Work request: Report each line of the entries below that includes "walkWaits".

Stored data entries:
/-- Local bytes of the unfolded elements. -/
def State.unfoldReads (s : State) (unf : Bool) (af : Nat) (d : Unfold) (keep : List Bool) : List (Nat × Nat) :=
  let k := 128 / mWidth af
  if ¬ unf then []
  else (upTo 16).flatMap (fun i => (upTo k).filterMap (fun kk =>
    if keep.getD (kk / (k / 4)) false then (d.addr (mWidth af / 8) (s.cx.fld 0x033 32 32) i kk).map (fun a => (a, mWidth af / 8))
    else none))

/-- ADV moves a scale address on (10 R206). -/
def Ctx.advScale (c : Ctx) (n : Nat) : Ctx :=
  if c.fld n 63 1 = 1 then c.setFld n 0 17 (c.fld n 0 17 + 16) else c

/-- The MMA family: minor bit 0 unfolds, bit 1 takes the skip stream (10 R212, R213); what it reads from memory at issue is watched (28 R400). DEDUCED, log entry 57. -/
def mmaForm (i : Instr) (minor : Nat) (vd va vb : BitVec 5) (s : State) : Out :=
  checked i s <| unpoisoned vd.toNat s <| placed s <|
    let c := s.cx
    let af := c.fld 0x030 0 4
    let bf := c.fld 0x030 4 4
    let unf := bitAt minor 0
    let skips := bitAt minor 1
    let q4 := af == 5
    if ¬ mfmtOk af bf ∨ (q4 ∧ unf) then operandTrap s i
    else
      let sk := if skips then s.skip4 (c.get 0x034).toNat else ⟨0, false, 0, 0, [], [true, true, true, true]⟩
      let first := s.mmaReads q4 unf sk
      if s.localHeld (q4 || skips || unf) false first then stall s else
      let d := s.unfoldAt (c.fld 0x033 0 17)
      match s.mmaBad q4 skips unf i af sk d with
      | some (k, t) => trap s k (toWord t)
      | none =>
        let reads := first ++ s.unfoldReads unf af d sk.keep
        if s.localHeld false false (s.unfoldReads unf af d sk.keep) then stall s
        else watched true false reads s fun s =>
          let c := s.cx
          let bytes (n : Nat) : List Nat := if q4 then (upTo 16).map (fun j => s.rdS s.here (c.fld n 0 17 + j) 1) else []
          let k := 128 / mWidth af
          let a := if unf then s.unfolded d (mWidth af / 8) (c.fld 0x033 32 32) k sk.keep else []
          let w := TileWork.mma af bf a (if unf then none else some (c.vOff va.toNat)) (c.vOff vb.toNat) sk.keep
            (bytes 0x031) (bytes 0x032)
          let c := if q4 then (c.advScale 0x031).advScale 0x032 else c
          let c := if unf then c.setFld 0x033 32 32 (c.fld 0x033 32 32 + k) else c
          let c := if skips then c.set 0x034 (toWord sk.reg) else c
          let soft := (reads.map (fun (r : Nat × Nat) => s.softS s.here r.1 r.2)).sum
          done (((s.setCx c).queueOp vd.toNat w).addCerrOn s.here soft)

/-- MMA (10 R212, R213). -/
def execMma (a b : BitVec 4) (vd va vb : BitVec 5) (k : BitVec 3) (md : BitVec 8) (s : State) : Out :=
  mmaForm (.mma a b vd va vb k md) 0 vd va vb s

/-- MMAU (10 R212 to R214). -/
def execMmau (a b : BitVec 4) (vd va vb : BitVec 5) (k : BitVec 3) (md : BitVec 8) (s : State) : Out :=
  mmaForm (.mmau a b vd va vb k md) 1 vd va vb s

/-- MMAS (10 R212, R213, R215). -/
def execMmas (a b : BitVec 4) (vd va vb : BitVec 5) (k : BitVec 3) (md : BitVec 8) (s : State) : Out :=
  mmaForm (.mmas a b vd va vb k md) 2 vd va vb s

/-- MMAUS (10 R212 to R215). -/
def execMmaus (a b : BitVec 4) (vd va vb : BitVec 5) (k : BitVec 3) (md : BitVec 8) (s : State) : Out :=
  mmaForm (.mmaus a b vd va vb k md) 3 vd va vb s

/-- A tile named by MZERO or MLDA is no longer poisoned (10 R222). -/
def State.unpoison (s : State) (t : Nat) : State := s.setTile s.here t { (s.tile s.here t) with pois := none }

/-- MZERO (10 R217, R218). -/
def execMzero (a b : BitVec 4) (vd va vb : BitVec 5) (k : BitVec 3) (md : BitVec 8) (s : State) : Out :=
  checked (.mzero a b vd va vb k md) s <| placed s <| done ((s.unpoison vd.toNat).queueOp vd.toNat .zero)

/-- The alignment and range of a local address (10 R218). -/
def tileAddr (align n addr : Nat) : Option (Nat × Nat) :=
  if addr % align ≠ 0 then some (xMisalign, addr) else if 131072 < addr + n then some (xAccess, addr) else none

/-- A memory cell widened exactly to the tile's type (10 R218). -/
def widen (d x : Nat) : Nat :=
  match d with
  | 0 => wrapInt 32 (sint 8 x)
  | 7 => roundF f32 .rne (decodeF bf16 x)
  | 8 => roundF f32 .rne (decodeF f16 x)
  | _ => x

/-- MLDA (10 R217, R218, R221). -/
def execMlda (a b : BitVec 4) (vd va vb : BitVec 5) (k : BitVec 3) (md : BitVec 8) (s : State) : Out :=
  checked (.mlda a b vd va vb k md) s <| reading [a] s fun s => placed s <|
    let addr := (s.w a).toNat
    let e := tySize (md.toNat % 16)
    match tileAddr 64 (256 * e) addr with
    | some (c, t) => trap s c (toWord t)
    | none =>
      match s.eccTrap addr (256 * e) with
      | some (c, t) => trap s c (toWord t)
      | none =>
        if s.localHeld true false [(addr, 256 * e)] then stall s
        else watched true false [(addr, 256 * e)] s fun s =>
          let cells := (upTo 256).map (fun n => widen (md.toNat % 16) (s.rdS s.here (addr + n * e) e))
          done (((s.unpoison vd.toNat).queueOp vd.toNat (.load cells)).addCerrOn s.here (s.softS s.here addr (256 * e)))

--

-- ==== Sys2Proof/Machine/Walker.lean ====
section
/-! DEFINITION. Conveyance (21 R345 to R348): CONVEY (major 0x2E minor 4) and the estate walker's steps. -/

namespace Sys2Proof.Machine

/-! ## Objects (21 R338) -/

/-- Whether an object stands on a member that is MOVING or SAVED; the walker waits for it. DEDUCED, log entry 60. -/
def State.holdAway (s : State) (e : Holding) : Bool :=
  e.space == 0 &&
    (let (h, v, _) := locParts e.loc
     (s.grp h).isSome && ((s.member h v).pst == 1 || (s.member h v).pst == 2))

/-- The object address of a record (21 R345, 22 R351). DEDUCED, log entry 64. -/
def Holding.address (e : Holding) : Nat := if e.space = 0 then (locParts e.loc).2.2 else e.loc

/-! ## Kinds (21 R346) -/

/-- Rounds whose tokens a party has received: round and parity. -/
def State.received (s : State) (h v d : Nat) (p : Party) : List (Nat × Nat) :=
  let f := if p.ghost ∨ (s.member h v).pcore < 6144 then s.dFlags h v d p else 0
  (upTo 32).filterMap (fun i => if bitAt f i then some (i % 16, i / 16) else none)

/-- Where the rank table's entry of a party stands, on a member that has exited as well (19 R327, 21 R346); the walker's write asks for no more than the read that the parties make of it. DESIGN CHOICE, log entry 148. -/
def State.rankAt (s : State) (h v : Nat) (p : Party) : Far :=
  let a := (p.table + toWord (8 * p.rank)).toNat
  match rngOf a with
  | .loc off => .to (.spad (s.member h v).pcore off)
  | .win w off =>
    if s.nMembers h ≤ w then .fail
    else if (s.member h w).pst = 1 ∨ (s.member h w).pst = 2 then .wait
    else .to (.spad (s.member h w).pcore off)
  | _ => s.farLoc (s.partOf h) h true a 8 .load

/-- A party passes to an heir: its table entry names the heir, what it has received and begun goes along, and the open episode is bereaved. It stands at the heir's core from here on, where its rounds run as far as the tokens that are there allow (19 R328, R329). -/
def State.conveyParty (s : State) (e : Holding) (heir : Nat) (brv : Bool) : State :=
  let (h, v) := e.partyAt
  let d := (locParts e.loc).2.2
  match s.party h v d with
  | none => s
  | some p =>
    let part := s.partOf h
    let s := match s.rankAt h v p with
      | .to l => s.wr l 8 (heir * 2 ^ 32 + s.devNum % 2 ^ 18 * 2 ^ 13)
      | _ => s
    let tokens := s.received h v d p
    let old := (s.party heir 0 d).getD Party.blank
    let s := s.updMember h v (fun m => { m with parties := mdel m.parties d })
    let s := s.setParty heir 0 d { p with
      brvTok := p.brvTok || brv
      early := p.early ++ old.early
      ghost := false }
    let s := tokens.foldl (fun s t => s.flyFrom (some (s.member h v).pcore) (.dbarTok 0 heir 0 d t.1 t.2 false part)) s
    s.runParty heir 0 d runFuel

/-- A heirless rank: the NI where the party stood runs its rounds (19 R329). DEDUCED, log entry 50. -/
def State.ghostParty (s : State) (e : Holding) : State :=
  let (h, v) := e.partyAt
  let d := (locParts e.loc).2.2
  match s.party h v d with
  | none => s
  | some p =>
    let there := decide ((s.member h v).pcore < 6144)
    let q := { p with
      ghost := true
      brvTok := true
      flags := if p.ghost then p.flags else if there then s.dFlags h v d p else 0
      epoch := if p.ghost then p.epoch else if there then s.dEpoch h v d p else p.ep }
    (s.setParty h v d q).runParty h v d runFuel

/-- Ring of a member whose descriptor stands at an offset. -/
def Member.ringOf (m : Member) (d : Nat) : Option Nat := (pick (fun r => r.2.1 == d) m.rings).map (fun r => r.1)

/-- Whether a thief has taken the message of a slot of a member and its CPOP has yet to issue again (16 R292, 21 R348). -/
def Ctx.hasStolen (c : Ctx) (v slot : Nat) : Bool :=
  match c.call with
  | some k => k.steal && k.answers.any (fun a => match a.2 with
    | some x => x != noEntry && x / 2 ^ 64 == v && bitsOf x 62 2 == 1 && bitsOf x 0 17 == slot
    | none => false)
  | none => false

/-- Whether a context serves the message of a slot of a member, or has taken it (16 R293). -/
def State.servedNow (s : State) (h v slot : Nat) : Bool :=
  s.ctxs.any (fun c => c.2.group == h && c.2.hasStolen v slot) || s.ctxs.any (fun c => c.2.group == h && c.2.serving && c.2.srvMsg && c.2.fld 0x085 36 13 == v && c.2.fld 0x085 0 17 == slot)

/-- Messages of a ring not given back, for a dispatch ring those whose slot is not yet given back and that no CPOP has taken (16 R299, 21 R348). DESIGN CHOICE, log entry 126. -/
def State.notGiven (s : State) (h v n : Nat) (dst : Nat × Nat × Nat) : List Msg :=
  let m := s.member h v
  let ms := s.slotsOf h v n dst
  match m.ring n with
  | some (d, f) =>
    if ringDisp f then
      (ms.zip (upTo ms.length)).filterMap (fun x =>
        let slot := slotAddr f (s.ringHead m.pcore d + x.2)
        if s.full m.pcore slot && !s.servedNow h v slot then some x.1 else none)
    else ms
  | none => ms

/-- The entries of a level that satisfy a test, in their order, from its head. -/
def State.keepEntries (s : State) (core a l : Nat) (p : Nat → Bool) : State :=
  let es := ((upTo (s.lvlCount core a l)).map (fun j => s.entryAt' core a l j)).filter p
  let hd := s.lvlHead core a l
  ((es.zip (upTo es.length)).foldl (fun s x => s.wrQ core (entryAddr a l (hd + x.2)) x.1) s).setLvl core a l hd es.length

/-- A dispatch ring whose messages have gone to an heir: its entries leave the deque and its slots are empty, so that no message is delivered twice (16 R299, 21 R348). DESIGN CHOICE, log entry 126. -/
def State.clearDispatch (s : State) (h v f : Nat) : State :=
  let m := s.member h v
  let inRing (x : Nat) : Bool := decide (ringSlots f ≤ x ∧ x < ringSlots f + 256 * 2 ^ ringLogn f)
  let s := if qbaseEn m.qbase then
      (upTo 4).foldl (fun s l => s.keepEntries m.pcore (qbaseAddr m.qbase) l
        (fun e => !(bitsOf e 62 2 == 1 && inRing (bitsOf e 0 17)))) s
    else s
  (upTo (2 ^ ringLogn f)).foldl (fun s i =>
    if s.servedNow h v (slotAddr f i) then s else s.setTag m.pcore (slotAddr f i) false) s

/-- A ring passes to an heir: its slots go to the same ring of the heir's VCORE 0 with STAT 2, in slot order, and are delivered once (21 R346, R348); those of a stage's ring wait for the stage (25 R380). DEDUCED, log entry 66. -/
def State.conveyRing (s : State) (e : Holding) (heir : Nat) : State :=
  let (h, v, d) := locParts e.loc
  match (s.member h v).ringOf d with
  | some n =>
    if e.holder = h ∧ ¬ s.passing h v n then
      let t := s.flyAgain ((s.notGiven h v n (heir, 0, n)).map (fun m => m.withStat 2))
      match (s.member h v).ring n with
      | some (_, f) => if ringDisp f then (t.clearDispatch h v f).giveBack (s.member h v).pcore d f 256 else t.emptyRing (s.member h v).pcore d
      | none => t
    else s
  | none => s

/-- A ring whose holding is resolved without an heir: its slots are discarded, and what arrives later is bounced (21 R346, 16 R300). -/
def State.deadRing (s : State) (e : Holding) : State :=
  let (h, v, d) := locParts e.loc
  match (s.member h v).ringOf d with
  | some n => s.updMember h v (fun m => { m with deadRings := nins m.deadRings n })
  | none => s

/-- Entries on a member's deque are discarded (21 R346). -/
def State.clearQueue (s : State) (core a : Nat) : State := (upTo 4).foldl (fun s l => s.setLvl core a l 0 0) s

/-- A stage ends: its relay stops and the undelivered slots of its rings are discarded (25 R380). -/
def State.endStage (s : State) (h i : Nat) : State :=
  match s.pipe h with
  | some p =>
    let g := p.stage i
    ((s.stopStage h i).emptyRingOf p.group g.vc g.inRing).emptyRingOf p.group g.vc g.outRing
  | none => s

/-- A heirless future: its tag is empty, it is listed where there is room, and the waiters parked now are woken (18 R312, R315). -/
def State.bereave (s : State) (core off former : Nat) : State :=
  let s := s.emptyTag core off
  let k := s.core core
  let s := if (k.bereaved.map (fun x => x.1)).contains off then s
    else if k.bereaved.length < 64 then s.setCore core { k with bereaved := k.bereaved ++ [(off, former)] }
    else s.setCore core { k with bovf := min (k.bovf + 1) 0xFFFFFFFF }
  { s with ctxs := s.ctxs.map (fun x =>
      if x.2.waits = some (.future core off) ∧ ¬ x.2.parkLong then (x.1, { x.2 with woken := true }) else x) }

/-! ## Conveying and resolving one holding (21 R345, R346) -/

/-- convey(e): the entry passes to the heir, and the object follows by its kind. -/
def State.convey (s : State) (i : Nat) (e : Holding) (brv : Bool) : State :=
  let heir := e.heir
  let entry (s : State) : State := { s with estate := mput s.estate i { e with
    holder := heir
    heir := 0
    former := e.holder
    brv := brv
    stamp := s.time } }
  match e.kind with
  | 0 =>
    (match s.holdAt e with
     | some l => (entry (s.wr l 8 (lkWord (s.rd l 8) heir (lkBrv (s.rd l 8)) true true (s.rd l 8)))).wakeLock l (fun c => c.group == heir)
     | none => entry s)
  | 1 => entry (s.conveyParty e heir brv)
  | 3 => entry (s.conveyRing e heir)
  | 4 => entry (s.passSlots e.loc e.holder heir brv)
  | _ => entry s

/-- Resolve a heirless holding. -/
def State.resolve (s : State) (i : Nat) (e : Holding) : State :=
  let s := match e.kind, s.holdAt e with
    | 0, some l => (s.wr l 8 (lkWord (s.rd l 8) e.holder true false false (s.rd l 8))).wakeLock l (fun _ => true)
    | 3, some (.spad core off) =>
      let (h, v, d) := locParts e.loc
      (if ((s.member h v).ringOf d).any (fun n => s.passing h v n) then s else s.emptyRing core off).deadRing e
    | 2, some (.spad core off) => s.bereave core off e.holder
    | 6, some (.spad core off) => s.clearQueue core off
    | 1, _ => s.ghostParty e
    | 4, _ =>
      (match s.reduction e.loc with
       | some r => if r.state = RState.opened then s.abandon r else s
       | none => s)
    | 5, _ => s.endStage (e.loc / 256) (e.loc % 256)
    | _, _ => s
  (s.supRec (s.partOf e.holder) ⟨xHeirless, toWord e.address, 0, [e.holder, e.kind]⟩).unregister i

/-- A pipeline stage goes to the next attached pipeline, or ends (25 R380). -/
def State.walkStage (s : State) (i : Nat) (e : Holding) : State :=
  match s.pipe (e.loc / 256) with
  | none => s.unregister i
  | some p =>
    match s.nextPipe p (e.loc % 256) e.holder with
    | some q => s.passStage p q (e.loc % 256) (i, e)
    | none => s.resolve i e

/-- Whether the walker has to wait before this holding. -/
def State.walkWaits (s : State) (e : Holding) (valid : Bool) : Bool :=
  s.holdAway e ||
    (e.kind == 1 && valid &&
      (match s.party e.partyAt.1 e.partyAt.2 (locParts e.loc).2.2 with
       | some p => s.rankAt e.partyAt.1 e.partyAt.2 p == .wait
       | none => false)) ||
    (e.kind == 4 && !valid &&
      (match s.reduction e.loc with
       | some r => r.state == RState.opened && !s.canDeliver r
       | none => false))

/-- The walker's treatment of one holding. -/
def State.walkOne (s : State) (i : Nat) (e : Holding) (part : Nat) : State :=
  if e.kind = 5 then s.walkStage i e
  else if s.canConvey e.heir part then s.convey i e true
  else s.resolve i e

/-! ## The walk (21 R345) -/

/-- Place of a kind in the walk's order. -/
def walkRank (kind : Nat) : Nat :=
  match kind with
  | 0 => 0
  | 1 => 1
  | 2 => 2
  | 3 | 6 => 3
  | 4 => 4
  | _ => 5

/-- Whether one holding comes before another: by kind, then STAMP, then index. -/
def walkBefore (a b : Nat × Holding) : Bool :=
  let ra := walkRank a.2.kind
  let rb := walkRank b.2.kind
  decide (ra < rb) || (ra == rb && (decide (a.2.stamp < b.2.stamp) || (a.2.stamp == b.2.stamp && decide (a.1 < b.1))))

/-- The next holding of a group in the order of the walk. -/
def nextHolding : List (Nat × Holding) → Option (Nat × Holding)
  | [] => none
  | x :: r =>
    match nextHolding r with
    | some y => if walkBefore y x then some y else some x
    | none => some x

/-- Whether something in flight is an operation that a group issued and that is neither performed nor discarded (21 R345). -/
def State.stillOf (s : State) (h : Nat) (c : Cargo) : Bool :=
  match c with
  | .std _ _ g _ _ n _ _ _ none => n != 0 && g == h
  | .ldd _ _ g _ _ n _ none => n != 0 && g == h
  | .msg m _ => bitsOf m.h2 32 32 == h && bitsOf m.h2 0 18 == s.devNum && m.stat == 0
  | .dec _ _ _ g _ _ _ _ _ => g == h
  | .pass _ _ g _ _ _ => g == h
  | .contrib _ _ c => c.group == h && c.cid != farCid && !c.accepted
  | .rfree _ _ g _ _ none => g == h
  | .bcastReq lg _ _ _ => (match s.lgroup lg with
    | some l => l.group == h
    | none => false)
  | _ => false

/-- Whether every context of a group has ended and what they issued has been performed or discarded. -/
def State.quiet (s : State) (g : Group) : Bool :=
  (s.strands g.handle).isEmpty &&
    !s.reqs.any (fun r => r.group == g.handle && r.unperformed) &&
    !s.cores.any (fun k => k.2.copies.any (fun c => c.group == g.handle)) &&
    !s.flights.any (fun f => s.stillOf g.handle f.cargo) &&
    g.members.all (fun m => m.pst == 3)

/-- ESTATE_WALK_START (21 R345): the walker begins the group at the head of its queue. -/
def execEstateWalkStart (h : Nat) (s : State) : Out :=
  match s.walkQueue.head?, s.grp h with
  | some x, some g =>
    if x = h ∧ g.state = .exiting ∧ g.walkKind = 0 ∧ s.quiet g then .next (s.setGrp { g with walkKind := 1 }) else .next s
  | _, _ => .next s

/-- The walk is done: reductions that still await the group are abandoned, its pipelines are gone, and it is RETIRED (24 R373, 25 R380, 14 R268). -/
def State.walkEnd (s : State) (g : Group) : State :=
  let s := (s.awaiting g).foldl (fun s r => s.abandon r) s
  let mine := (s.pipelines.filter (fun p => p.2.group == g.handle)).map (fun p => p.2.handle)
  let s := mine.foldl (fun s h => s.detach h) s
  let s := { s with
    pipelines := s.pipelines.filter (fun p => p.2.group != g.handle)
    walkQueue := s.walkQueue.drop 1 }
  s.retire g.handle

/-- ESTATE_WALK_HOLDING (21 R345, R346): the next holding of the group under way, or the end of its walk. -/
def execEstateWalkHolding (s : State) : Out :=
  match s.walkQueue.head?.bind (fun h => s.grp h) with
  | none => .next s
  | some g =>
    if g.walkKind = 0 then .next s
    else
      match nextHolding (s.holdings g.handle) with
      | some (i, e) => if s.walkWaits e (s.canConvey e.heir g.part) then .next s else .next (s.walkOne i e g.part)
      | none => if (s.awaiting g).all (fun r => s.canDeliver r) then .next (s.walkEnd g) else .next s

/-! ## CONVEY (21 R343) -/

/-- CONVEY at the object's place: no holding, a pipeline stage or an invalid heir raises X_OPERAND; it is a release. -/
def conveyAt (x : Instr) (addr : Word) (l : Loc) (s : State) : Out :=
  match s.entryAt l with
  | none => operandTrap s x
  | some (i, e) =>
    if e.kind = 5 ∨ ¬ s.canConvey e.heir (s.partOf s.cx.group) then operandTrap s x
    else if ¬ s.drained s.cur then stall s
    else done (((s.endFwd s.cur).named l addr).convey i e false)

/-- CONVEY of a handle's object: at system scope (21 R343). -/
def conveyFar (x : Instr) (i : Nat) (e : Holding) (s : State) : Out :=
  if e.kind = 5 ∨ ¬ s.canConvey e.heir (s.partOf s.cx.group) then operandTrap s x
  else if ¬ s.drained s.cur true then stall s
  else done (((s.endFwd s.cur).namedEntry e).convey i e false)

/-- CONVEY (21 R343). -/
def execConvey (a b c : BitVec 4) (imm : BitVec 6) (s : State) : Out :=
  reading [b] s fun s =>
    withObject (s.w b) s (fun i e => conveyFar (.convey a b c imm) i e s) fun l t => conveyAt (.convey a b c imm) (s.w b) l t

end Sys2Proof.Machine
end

Answer:
def State.walkWaits (s : State) (e : Holding) (valid : Bool) : Bool :=
      | some (i, e) => if s.walkWaits e (s.canConvey e.heir g.part) then .next s else .next (s.walkOne i e g.part)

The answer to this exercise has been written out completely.